For every generation categorized as “lazy” or “uninformed,” along comes a group of young people to Shut. That. Down.

In 1960, it was four college students in Greensboro, N.C., who began the sit-ins that led to lunch counter desegregation. A few years later, it was students on college campuses who initiated widespread protests of the Vietnam War.

More recently, there was the Standing Rock youth movement against the Dakota Access Pipeline, and the Black Lives Matter movement, formed in response to the acquittal of the man who killed the black teenager Trayvon Martin.

Clearly, young people have been at the forefront of social change for decades.
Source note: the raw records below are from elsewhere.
-- ==== Sys2Proof/Machine/Block.lean ====
section
/-! DEFINITION. Blocks before their commit: fetching and decoding (R46 to R51, R62 to R64), admission (R68, R69, R73,
R76, R129, R132, R246), completion (R65), and the limits of a running block (R67, R329). -/

namespace Sys2Proof.Machine

/-! ## Decoding (R46 to R51) -/

/-- What a header says (R47). -/
structure Header where
  count : Nat
  lsids : Nat
  region : Bool
  stores : W32
  writes : Word
deriving DecidableEq, Repr

/-- The header of R47, or none where it is malformed. -/
def header (bs : List Byte) : Option Header :=
  let h := fun i => natOfBytes ((bs.drop (4 * i)).take 4)
  let n := h 0 / 2 ^ 15 % 64
  if h 0 / 2 ^ 28 = 11 ∧ n ≤ 32 ∧ h 0 % 2 ^ 14 = 0 ∧ h 1 / 2 ^ n = 0 then
    some { count := h 0 / 2 ^ 21 % 128 + 1, lsids := n, region := h 0 / 2 ^ 14 % 2 == 1, stores := BitVec.ofNat 32 (h 1),
           writes := BitVec.ofNat 64 (h 2 + h 3 * 2 ^ 32) }
  else none
/-- Bytes of a block that are fetched (R46). -/
def Header.bytes (h : Header) : Nat := 16 + 8 * bit1 h.region + 4 * h.count

/-- The row of the word at index `i`. -/
def rowAt (ws : List W32) (i : Nat) : Option Row := match ws[i]? with | some w => (rowOf w).toOption | none => none
/-- Step 2 beside the word itself: a wide EXT whose payload makes the successor's immediate illegal (R63, R64). DESIGN CHOICE (log 57):
the offending word is the successor, whose immediate it is, and not the EXT. -/
def wideBad (ws : List W32) (i : Nat) : Bool :=
  match extOf ws i with
  | some e =>
    xKind e == 0 && (match rowAt ws i with
      | some .shli | some .shri | some .srai => xPay e != 0
      | some .movif => numAt (xPay e) 18 5 != 0
      | _ => false)
  | none => false
def badWord (ws : List W32) (i : Nat) : Bool := (rowAt ws i).isNone || wideBad ws i
/-- The word at index `i` holds an LSID (R47). -/
def lsidAt (ws : List W32) (i : Nat) : Option Nat :=
  match rowAt ws i with
  | some r => if r.isLoad || r.isStore then some (lsidOf (ws[i]?.getD 0)).toNat else none
  | none => none
/-- Step 3 at one word: an LSID at or above the count, used by a lower index, or marked otherwise than its kind. DESIGN CHOICE (log 57):
of two words that use one LSID the offending one is the second. -/
def badLsid (h : Header) (ws : List W32) (i : Nat) : Bool :=
  match lsidAt ws i, rowAt ws i with
  | some l, some r => h.lsids ≤ l || (List.range i).any (fun j => lsidAt ws j == some l) || bitAt h.stores l != r.isStore
  | _, _ => false
/-- The slot of R53 that a target names is one its consumer has (R117). -/
def slotOk (ws : List W32) (t : BitVec 9) : Bool :=
  let j := numAt t 0 7
  match rowAt ws j with
  | some r =>
    !(r == .extWide || r == .extHint || r == .extModifier) &&
      (match numAt t 7 2 with
       | 0 => 1 ≤ r.arity | 1 => 2 ≤ r.arity | 2 => predOf r (ws[j]?.getD 0) != 0 | _ => 3 ≤ r.arity)
  | none => false
/-- Step 4 at one word. -/
def badTarget (ws : List W32) (i : Nat) : Bool :=
  match rowAt ws i with
  | some r =>
    let ts := targetsOf r (ws[i]?.getD 0)
    ts.any (fun t => ws.length ≤ numAt t 0 7 || numAt t 0 7 == i || !slotOk ws t) || ts.eraseDups.length != ts.length
  | none => false
/-- The register a word completes. -/
def completesAt (ws : List W32) (i : Nat) : Option Nat :=
  match rowAt ws i with | some r => completesReg r (ws[i]?.getD 0) | none => none
def badReg (h : Header) (ws : List W32) (i : Nat) : Bool :=
  match completesAt ws i with | some g => !bitAt h.writes g | none => false
/-- Step 6: an EXT whose successor is not acceptable (R62). -/
def badExt (ws : List W32) (i : Nat) : Bool :=
  let w := ws[i]?.getD 0
  let next := if i = 127 then none else rowAt ws (i + 1)
  match rowAt ws i, next with
  | some .extWide, some n => !(n.fmt == .i || n.fmt == .l || n.fmt == .s || n.fmt == .b || n.fmt == .bl)
  | some .extHint, some n => n.fmt == .x
  | some .extModifier, some n =>
    n.fmt == .x || (numAt w 0 3 != 0 && n.draws (ws[i + 1]?.getD 0) == 0) || (bitAt w 3 && !n.honoursSat) || (numAt w 4 2 != 0 && !n.honoursScope)
  | some .extWide, none | some .extHint, none | some .extModifier, none => true
  | _, _ => false
def noIndex : W32 := 0xFFFFFFFF
/-- The lowest offending word of a step. -/
def lowest (ws : List W32) (bad : Nat → Bool) : Option Nat := (List.range ws.length).find? bad
/-- Steps 2 to 7 of R51: the fault code and the index that the record carries. DESIGN CHOICE (log 57): where no word is the offending
one (an LSID that no word uses, a write-mask register that no word names, no exit) the index is 0xFFFFFFFF, as for a header. -/
def decodeFault (h : Header) (ws : List W32) : Option (Nat × W32) :=
  let at' := fun (code i : Nat) => some (code, BitVec.ofNat 32 i)
  match lowest ws (badWord ws) with
  | some i => at' tIllegal i
  | none =>
  match lowest ws (badLsid h ws) with
  | some i => at' tBlockForm i
  | none =>
  if (List.range h.lsids).any fun l => !(List.range ws.length).any fun i => lsidAt ws i == some l then some (tBlockForm, noIndex)
  else
  match lowest ws (badTarget ws) with
  | some i => at' tBlockForm i
  | none =>
  match lowest ws (badReg h ws) with
  | some i => at' tBlockForm i
  | none =>
  if (List.range 64).any fun g => bitAt h.writes g && !(List.range ws.length).any fun i => completesAt ws i == some g then some (tBlockForm, noIndex)
  else
  match lowest ws (badExt ws) with
  | some i => at' tBlockForm i
  | none =>
  if (List.range ws.length).any fun i => (rowAt ws i).any Row.isExit then none else some (tBlockForm, noIndex)
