-- ==== Sys2Proof/Machine/Transport.lean ====
section
/-! DEFINITION. Requests on their way (R359 to R373): leaving the outbound queue, translation at a station (R384 to
R396), and the landing of responses (R70, R271, R362). -/

namespace Sys2Proof.Machine

/-! ## What a request does -/

/-- Bytes of a memory operation, and its access code (R430). -/
def MemOp.bytes : MemOp → Nat
  | .load w _ => widthBytes w
  | .store bs _ => bs.length
  | .amo _ w _ _ _ _ => if w % 2 = 0 then 4 else 8
def MemOp.access : MemOp → Nat | .load .. => 0 | .store .. => 1 | .amo .. => 2
/-- The memory operation of a request, its own or a peer's (R289, R415). -/
def Req.mem (q : Req) : Option (MemAddr × MemOp) :=
  match q.eff with
  | .mem _ a op => some (a, op)
  | .peer _ _ (.read _ sp va) => some ({ kind := 1, space := sp, va := va }, .load 7 false)
  | .peer _ _ (.write _ sp va mask d) =>
    some ({ kind := 1, space := sp, va := va }, .store ((List.range 64).map fun i => if bitAt mask i then some (bitsAt d (8 * i) 8) else none) none)
  | .peer _ _ (.amo _ sp va op w v e) => some ({ kind := 1, space := sp, va := va }, .amo op w 0 2 v e)
  | _ => none
/-- What a request asks its station for: an address and an access code of R430. -/
def Req.asks (q : Req) : Option (MemAddr × Nat) :=
  match q.eff.seeks with
  | some (_, a, access) => some (a, access)
  | none => q.mem.map fun m => (m.1, m.2.access)
/-- The request asks for a page of the same station, space and number as address `a` at station `n`. -/
def Req.asksPage (q : Req) (n space page : Nat) : Bool :=
  match q.asks with | some (a, _) => a.space == space && numAt a.va 19 29 == page && stationOf q.die a.space a.va == n | none => false
/-- The register a request lands in. -/
def Eff.lands : Eff → Bool
  | .mem (some _) _ _ => true
  | .waitObj .. => true
  | .message _ _ (some _) => true
  | _ => false
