theorem ne_zero_of_bitsAt {a : Nat} {x : BitVec a} (lo n : Nat) (h : bitsAt x lo n ≠ 0) : x ≠ 0 := by
  rintro rfl; apply h; simp [bitsAt]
The 17-year-old climate change activist Greta Thunberg once said, “I want you to act as if the house is on fire, because it is.” This directive might also serve as the unspoken motto for Maya Rehman and Jamie Goldberg, the protagonists of Becky Albertalli and Aisha Saeed’s YES NO MAYBE SO (Balzer + Bray, 448 pp., $19.99; ages 14 and up).

It’s summertime in suburban Atlanta, and Maya is dreading the impending departure of her best (and, by Maya’s admission, only) friend, who’s heading off to college. She’s also coping with another enormous change: Her parents are separating, and her father is moving out — during Ramadan, no less.

Jamie, whose brand of awkward includes perpetually flushed cheeks and blurting embarrassing portmanteaus, is nervous about his upcoming canvassing gig for Jordan Rossum, a local candidate running for State Senate in a special election.

He’s also tasked with giving a speech at his sister’s quickly approaching bat mitzvah — which would be fine if he weren’t a self-proclaimed “catastrophically terrible speaker”; after all, he once vomited on a state senator during an interview, losing out on the internship that had been created just for him.

Maya and Jamie haven’t seen each other since they were children, when they frequented the same indoor playground. Now 17, they unexpectedly reunite during a Rossum campaign stop at the Rehman family’s masjid. After Maya’s mother learns of Jamie’s canvassing plans, she forces her daughter to join him so Maya can fill her empty summer days. Jamie is thrilled, but Maya is reluctant to spend the next few weeks volunteering with some guy she used to know — and campaigning for some candidate she doesn’t know at all.

So begins the journey of “Yes No Maybe So,” a novel bursting with hope, truth and action. Along the way, Albertalli and Saeed demonstrate to young readers that Jamie and Maya are, essentially, just like them: everyday teenagers enjoying everyday things — Target, Mario Bros., Instagram, Goldfish crackers — who could change the world. They’re also real: warm, funny, sensitive, determined, but not without flaws.

Despite the thread of optimism woven through their story, Maya and Jamie face myriad problems they attribute to the 2016 election, when “Bowser became president.” White supremacy is openly discussed as Maya and Jamie fight Islamophobia and anti-Semitism from constituents, politicians and trolls out to sabotage Rossum’s campaign. The two never lose sight of the fact that Rossum won’t succeed with low voter turnout, and they aren’t shy when confronting family members, friends and acquaintances about their apathy and pessimism around the special election.

The topic Jamie and Maya won’t discuss is their burgeoning connection, which intensifies as the election draws nearer. For Jamie, the obstacle is calming his nerves enough to confess how he feels about Maya; meanwhile Maya can’t forget that her parents don’t want her dating at all right now, though she cares for Jamie, too.

“Yes No Maybe So” is about speaking up, showing up and being an effective ally. But at its core it’s a reminder that the Greta Thunbergs, Malala Yousafzais and Autumn Peltiers of today were once Jamies and Mayas: everyday teenagers who saw their house was on fire and worked tirelessly to extinguish the blaze.